== WHAT IS REQUIRED ==
Output range, inclusive: from the line containing "s.rings := rfl" to the line containing "(f := fun l' =>". Restate those lines from the data below word for word and only those.

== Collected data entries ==
+++

-- ==== Sys2Proof/Laws/State.lean ====
section
/-! SUPPORT. Laws of the state: what each named update leaves in each field. -/

namespace Sys2Proof.Machine

/-! ## `setV` -/

@[simp] theorem State.setV_v (s : State) (f : Vlc → Vlc) :
    (s.setV f).v = f s.v := rfl
@[simp] theorem State.setV_parked (s : State) (f : Vlc → Vlc) : (s.setV f).parked = s.parked := rfl
@[simp] theorem State.setV_events (s : State) (f : Vlc → Vlc) : (s.setV f).events = s.events := rfl
@[simp] theorem State.setV_freeCtr (s : State) (f : Vlc → Vlc) : (s.setV f).freeCtr = s.freeCtr := rfl
@[simp] theorem State.setV_endpoint (s : State) (f : Vlc → Vlc) : (s.setV f).endpoint = s.endpoint := rfl
@[simp] theorem State.setV_mem (s : State) (f : Vlc → Vlc) : (s.setV f).mem = s.mem := rfl
@[simp] theorem State.setV_regions (s : State) (f : Vlc → Vlc) : (s.setV f).regions = s.regions := rfl
@[simp] theorem State.setV_regions2 (s : State) (f : Vlc → Vlc) : (s.setV f).regions2 = s.regions2 := rfl
@[simp] theorem State.setV_regionsKept (s : State) (f : Vlc → Vlc) : (s.setV f).regionsKept = s.regionsKept := rfl
@[simp] theorem State.setV_swap (s : State) (f : Vlc → Vlc) : (s.setV f).swap = s.swap := rfl
@[simp] theorem State.setV_accesses (s : State) (f : Vlc → Vlc) : (s.setV f).accesses = s.accesses := rfl
@[simp] theorem State.setV_refresh (s : State) (f : Vlc → Vlc) : (s.setV f).refresh = s.refresh := rfl
@[simp] theorem State.setV_cores (s : State) (f : Vlc → Vlc) : (s.setV f).cores = s.cores := rfl
@[simp] theorem State.setV_clusters (s : State) (f : Vlc → Vlc) : (s.setV f).clusters = s.clusters := rfl
@[simp] theorem State.setV_dies (s : State) (f : Vlc → Vlc) : (s.setV f).dies = s.dies := rfl
@[simp] theorem State.setV_lastCore (s : State) (f : Vlc → Vlc) : (s.setV f).lastCore = s.lastCore := rfl
@[simp] theorem State.setV_queues (s : State) (f : Vlc → Vlc) : (s.setV f).queues = s.queues := rfl
@[simp] theorem State.setV_launches (s : State) (f : Vlc → Vlc) : (s.setV f).launches = s.launches := rfl
@[simp] theorem State.setV_nextLaunch (s : State) (f : Vlc → Vlc) : (s.setV f).nextLaunch = s.nextLaunch := rfl
@[simp] theorem State.setV_visited (s : State) (f : Vlc → Vlc) : (s.setV f).visited = s.visited := rfl
@[simp] theorem State.setV_reserved (s : State) (f : Vlc → Vlc) : (s.setV f).reserved = s.reserved := rfl
@[simp] theorem State.setV_gangReports (s : State) (f : Vlc → Vlc) : (s.setV f).gangReports = s.gangReports := rfl
@[simp] theorem State.setV_commands (s : State) (f : Vlc → Vlc) : (s.setV f).commands = s.commands := rfl
@[simp] theorem State.setV_transfers (s : State) (f : Vlc → Vlc) : (s.setV f).transfers = s.transfers := rfl
@[simp] theorem State.setV_nextHandle (s : State) (f : Vlc → Vlc) : (s.setV f).nextHandle = s.nextHandle := rfl
@[simp] theorem State.setV_meshes (s : State) (f : Vlc → Vlc) : (s.setV f).meshes = s.meshes := rfl
@[simp] theorem State.setV_bindings (s : State) (f : Vlc → Vlc) : (s.setV f).bindings = s.bindings := rfl
@[simp] theorem State.setV_subqueries (s : State) (f : Vlc → Vlc) : (s.setV f).subqueries = s.subqueries := rfl
@[simp] theorem State.setV_rings (s : State) (f : Vlc → Vlc) : (s.setV f).rings = s.rings := rfl
@[simp] theorem State.setV_ringWaits (s : State) (f : Vlc → Vlc) : (s.setV f).ringWaits = s.ringWaits := rfl
@[simp] theorem State.setV_planes (s : State) (f : Vlc → Vlc) : (s.setV f).planes = s.planes := rfl
@[simp] theorem State.setV_heldLines (s : State) (f : Vlc → Vlc) : (s.setV f).heldLines = s.heldLines := rfl
@[simp] theorem State.setV_withheld (s : State) (f : Vlc → Vlc) : (s.setV f).withheld = s.withheld := rfl
@[simp] theorem State.setV_peers (s : State) (f : Vlc → Vlc) : (s.setV f).peers = s.peers := rfl
@[simp] theorem State.setV_nextReq (s : State) (f : Vlc → Vlc) : (s.setV f).nextReq = s.nextReq := rfl
@[simp] theorem State.setV_outbox (s : State) (f : Vlc → Vlc) : (s.setV f).outbox = s.outbox := rfl
@[simp] theorem State.setV_engineWaits (s : State) (f : Vlc → Vlc) : (s.setV f).engineWaits = s.engineWaits := rfl
@[simp] theorem State.setV_engineData (s : State) (f : Vlc → Vlc) : (s.setV f).engineData = s.engineData := rfl
@[simp] theorem State.setV_orphans (s : State) (f : Vlc → Vlc) : (s.setV f).orphans = s.orphans := rfl
@[simp] theorem State.setV_beacon (s : State) (f : Vlc → Vlc) : (s.setV f).beacon = s.beacon := rfl
@[simp] theorem State.setV_dbg (s : State) (f : Vlc → Vlc) : (s.setV f).dbg = s.dbg := rfl
@[simp] theorem State.setV_sn (s : State) (f : Vlc → Vlc) : (s.setV f).sn = s.sn := rfl
@[simp] theorem State.setV_jobs (s : State) (f : Vlc → Vlc) : (s.setV f).jobs = s.jobs := rfl
@[simp] theorem State.setV_pilot (s : State) (f : Vlc → Vlc) : (s.setV f).pilot = s.pilot := rfl
@[simp] theorem State.setV_replies (s : State) (f : Vlc → Vlc) : (s.setV f).replies = s.replies := rfl
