theorem barriersArrive : Claim.BarriersArrive := by
  intro s g l hd hl hs
  have hrun : exec (.bar g) s = .next (barRun g s) := congrArg Host.Outcome.next (checked_none hd)
  refine ⟨fun hw => ?_, fun n hw => ?_⟩
  · obtain ⟨hv, hmem, hparked, horph, m, hm⟩ := s.joined_settled (i := .bar g)
      (b := { ssync := false, gen := l.genOf g.toNat, group := g.toNat }) (f := fun l' =>
        l'.setBar g.toNat { group := g.toNat, gen := l.genOf g.toNat, arrived := s.v.rank.toNat :: l'.arrivedAt g.toNat })
      (fun x => x.key_setBar _ _) hl
    rw [← barRun_arrives hl hs hw] at hv hmem hparked horph hm
    refine ⟨_, hrun, by rw [hv], by rw [hv], by rw [hv], by rw [hv], hmem, by rw [hv], ?_, fun hall hq => ?_⟩
    · rw [hm]
      exact congrArg some (l.arrivedAt_setBar rfl)
    · rw [State.key_of_launch hl, barRun_arrives hl hs hw]
      refine State.settleLaunch_dueBar (b := { group := g.toNat, gen := l.genOf g.toNat, arrived := s.v.rank.toNat :: l.arrivedAt g.toNat })
        (State.launch_setLaunch (fun x => x.key_setBar _ _) (show (s.setV _).launch s.v.launch = some l from hl))
        (List.mem_of_find?_eq_some (l.find_setBar rfl)) rfl (barReady_of_arrival hq ?_ horph hall)
      rw [State.vlcs, State.vlcs, hv, hparked]
      rfl
  · have hpassed : s.passed { ssync := false, gen := n, group := g.toNat } = decide (n < l.genOf g.toNat) := by
      unfold State.passed
      rw [hl]
      rfl
    have hbar : barRun g s = if s.passed { ssync := false, gen := n, group := g.toNat } then s.leaveBar (.bar g) else s.block (.bar g) := by
      unfold barRun
      simp only [hw, Bool.false_eq_true, ne_eq, not_true_eq_false, or_false, if_false]
    refine ⟨fun hn => ?_, fun hn => ?_⟩
    · rw [hrun, hbar, hpassed, if_pos (decide_eq_true hn)]
      exact congrArg Host.Outcome.next (State.finish_smooth _ hs)
    · rw [hrun, hbar, hpassed, if_neg (by simpa using hn), State.block_smooth _ hs]

/-! ## Generations that complete -/

/-- The step of a generation that is not the current one, or cannot complete. -/
theorem barGenerationComplete_stays {s : State} {key g n : Nat} {l : Launch} (hl : s.launch key = some l)
    (h : l.genOf g ≠ n ∨ s.barReady l g = false) : exec (.barGenerationComplete key g n) s = .next s := by
  refine congrArg Host.Outcome.next ?_
  rw [hl]
  exact if_pos (h.imp_right fun h => by rw [h]; rfl)

/-- The step of the current generation, once it can complete. -/
theorem barGenerationComplete_next {s : State} {key g : Nat} {l : Launch} (hl : s.launch key = some l) (h : s.barReady l g = true) :
    exec (.barGenerationComplete key g (l.genOf g)) s =
      .next ((s.waitersOf key { ssync := false, gen := l.genOf g, group := g }).foldl
        (fun u w => u.onVlc w.1 w.2 fun u => u.leaveBar (.bar (BitVec.ofNat 8 g)))
        (s.setLaunch key fun x => x.setBar g { group := g, gen := l.genOf g + 1, arrived := [] })) := by
  refine congrArg Host.Outcome.next ?_
  rw [hl]
  exact if_neg (by simp [h])
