-- ==== Sys2Proof/Decode.lean ====
section
/-! DEFINITION. Field assembly, decoding and encoding of the three formats CMD, HDR16 and WIDTH8
(30_encoding.md R50, R51, R57 to R60, R66). -/

namespace Sys2Proof

/-- `le16(b0, b1) = b0 + 256 × b1` (R9, R37). -/
def le16 (b0 b1 : Byte) : Half := b1 ++ b0

/-- The byte of a 16-bit field at the lower index: bits 7:0 (R37). -/
def loByte (h : Half) : Byte := h.extractLsb' 0 8

/-- The byte of a 16-bit field at the higher index: bits 15:8 (R37). -/
def hiByte (h : Half) : Byte := h.extractLsb' 8 8

/-- `type = hdr[15:13]` (R50). -/
def headerType (hdr : Half) : FrameType := hdr.extractLsb' 13 3

/-- `lenf = hdr[12:0]` (R50). -/
def headerLenf (hdr : Half) : LenField := hdr.extractLsb' 0 13

/-- `hdr = (type << 13) | lenf` (R50). -/
def mkHeader (t : FrameType) (lenf : LenField) : Half := t ++ lenf

/-- A word of the opcode table in its format (R66): a command code on the command port, a frame header at
bytes 0 and 1 of IBUF, a sample width in `A_WIDTH`. -/
inductive TableWord where
  | cmd (op : BitVec 3)
  | hdr16 (hdr : Half)
  | width8 (w : Byte)
deriving DecidableEq, Repr

/-- Why the decoder refuses a word. -/
inductive Reject where
  /-- No byte at all. -/
  | noBytes
  /-- A byte that is neither a 3-bit command code nor a legal sample width. -/
  | neitherCommandNorWidth
  /-- A sample width outside 8, 16, 24, 32 (R62). -/
  | unsupportedWidth
  /-- More bytes than any row of the table has. -/
  | tooLong
deriving DecidableEq, Repr

/-- Format CMD: all eight codes have a row (R58). -/
def decodeCmd (op : BitVec 3) : Instr :=
  match op.toNat with
  | 0 => .hdrpack
  | 1 => .hdrunpk
  | 2 => .enc
  | 3 => .dec
  | 4 => .smpstart
  | 5 => .smpnext
  | 6 => .reserved6
  | _ => .reserved7

/-- The HDR16 row of a type, with its length field (R57). -/
def headerRow (t : FrameType) (lenf : LenField) : Instr :=
  match t.toNat with
  | 0 => .decT0 lenf
  | 1 => .decT1 lenf
  | 2 => .decT2 lenf
  | 3 => .decT3 lenf
  | 4 => .decT4 lenf
  | 5 => .decT5 lenf
  | 6 => .decT6 lenf
  | _ => .decT7 lenf

/-- Format HDR16: every 16-bit value is one of the eight types with some length field (R57, R61). -/
def decodeHeader (hdr : Half) : Instr := headerRow (headerType hdr) (headerLenf hdr)

/-- Format WIDTH8: four of the 256 values have a row (R59). -/
def decodeWidth (w : Byte) : Result Reject Instr :=
  match w.toNat with
  | 8 => .ok .smpstartW8
  | 16 => .ok .smpstartW16
  | 24 => .ok .smpstartW24
  | 32 => .ok .smpstartW32
  | _ => .err .unsupportedWidth

/-- The decoder on a word whose format is known. -/
def decodeWord : TableWord → Result Reject Instr
  | .cmd op => .ok (decodeCmd op)
  | .hdr16 hdr => .ok (decodeHeader hdr)
  | .width8 w => decodeWidth w

/-- The decoder on bytes, total. Two bytes are a header, low byte first (R51). One byte below 8 is a command
code, any other single byte is a sample width: no value is both (log entry 5). -/
def decodeBytes : List Byte → Result Reject Instr
  | [] => .err .noBytes
  | [b] =>
    if b.toNat < 8 then decodeWord (.cmd (b.extractLsb' 0 3))
    else
      match decodeWord (.width8 b) with
      | .ok i => .ok i
      | .err _ => .err .neitherCommandNorWidth
  | [b0, b1] => decodeWord (.hdr16 (le16 b0 b1))
  | _ :: _ :: _ :: _ => .err .tooLong

/-- The word of an instruction, in its format (R57, R58, R59). -/
def encode : Instr → TableWord
  | .hdrpack => .cmd 0b000
  | .hdrunpk => .cmd 0b001
  | .enc => .cmd 0b010
  | .dec => .cmd 0b011
  | .smpstart => .cmd 0b100
  | .smpnext => .cmd 0b101
  | .reserved6 => .cmd 0b110
  | .reserved7 => .cmd 0b111
  | .decT0 lenf => .hdr16 (mkHeader 0b000 lenf)
  | .decT1 lenf => .hdr16 (mkHeader 0b001 lenf)
  | .decT2 lenf => .hdr16 (mkHeader 0b010 lenf)
  | .decT3 lenf => .hdr16 (mkHeader 0b011 lenf)
  | .decT4 lenf => .hdr16 (mkHeader 0b100 lenf)
  | .decT5 lenf => .hdr16 (mkHeader 0b101 lenf)
  | .decT6 lenf => .hdr16 (mkHeader 0b110 lenf)
  | .decT7 lenf => .hdr16 (mkHeader 0b111 lenf)
  | .smpstartW8 => .width8 0x08
  | .smpstartW16 => .width8 0x10
  | .smpstartW24 => .width8 0x18
  | .smpstartW32 => .width8 0x20

/-- A table word laid out as bytes: a command code in the low bits of one byte, a header low byte first. -/
def TableWord.bytes : TableWord → List Byte
  | .cmd op => [op.setWidth 8]
  | .hdr16 hdr => [loByte hdr, hiByte hdr]
  | .width8 w => [w]

/-- The bytes of an instruction. -/
def encodeBytes (i : Instr) : List Byte := (encode i).bytes

/-- What the decoder reads from an instruction whose bits are `w`, numbered as spec/opcode_table.json numbers
them, in `nbits` bits: one byte for the CMD and WIDTH8 rows, two for the HDR16 rows. -/
def decodeTableWord (nbits w : Nat) : Option Instr :=
  let bytes : List Byte :=
    if nbits = 0 then []
    else if nbits ≤ 8 then (if w < 256 then [BitVec.ofNat 8 w] else [])
    else if nbits ≤ 16 then
      (if w < 65536 then [BitVec.ofNat 8 w, BitVec.ofNat 8 (w / 256)] else [])
    else []
  match decodeBytes bytes with
  | .ok i => some i
  | .err _ => none

end Sys2Proof
end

+++

== RESPONSE TO THE EXERCISE ==
@[simp] theorem State.setV_rings (s : State) (f : Vlc → Vlc) : (s.setV f).rings = s.rings := rfl
@[simp] theorem State.setV_ringWaits (s : State) (f : Vlc → Vlc) : (s.setV f).ringWaits = s.ringWaits := rfl
@[simp] theorem State.setV_planes (s : State) (f : Vlc → Vlc) : (s.setV f).planes = s.planes := rfl
@[simp] theorem State.setV_heldLines (s : State) (f : Vlc → Vlc) : (s.setV f).heldLines = s.heldLines := rfl
@[simp] theorem State.setV_withheld (s : State) (f : Vlc → Vlc) : (s.setV f).withheld = s.withheld := rfl
@[simp] theorem State.setV_peers (s : State) (f : Vlc → Vlc) : (s.setV f).peers = s.peers := rfl
@[simp] theorem State.setV_nextReq (s : State) (f : Vlc → Vlc) : (s.setV f).nextReq = s.nextReq := rfl
@[simp] theorem State.setV_outbox (s : State) (f : Vlc → Vlc) : (s.setV f).outbox = s.outbox := rfl
@[simp] theorem State.setV_engineWaits (s : State) (f : Vlc → Vlc) : (s.setV f).engineWaits = s.engineWaits := rfl
@[simp] theorem State.setV_engineData (s : State) (f : Vlc → Vlc) : (s.setV f).engineData = s.engineData := rfl
@[simp] theorem State.setV_orphans (s : State) (f : Vlc → Vlc) : (s.setV f).orphans = s.orphans := rfl
@[simp] theorem State.setV_beacon (s : State) (f : Vlc → Vlc) : (s.setV f).beacon = s.beacon := rfl
@[simp] theorem State.setV_dbg (s : State) (f : Vlc → Vlc) : (s.setV f).dbg = s.dbg := rfl
@[simp] theorem State.setV_sn (s : State) (f : Vlc → Vlc) : (s.setV f).sn = s.sn := rfl
@[simp] theorem State.setV_jobs (s : State) (f : Vlc → Vlc) : (s.setV f).jobs = s.jobs := rfl
@[simp] theorem State.setV_pilot (s : State) (f : Vlc → Vlc) : (s.setV f).pilot = s.pilot := rfl
@[simp] theorem State.setV_replies (s : State) (f : Vlc → Vlc) : (s.setV f).replies = s.replies := rfl
theorem barriersArrive : Claim.BarriersArrive := by
  intro s g l hd hl hs
  have hrun : exec (.bar g) s = .next (barRun g s) := congrArg Host.Outcome.next (checked_none hd)
  refine ⟨fun hw => ?_, fun n hw => ?_⟩
  · obtain ⟨hv, hmem, hparked, horph, m, hm⟩ := s.joined_settled (i := .bar g)
      (b := { ssync := false, gen := l.genOf g.toNat, group := g.toNat }) (f := fun l' =>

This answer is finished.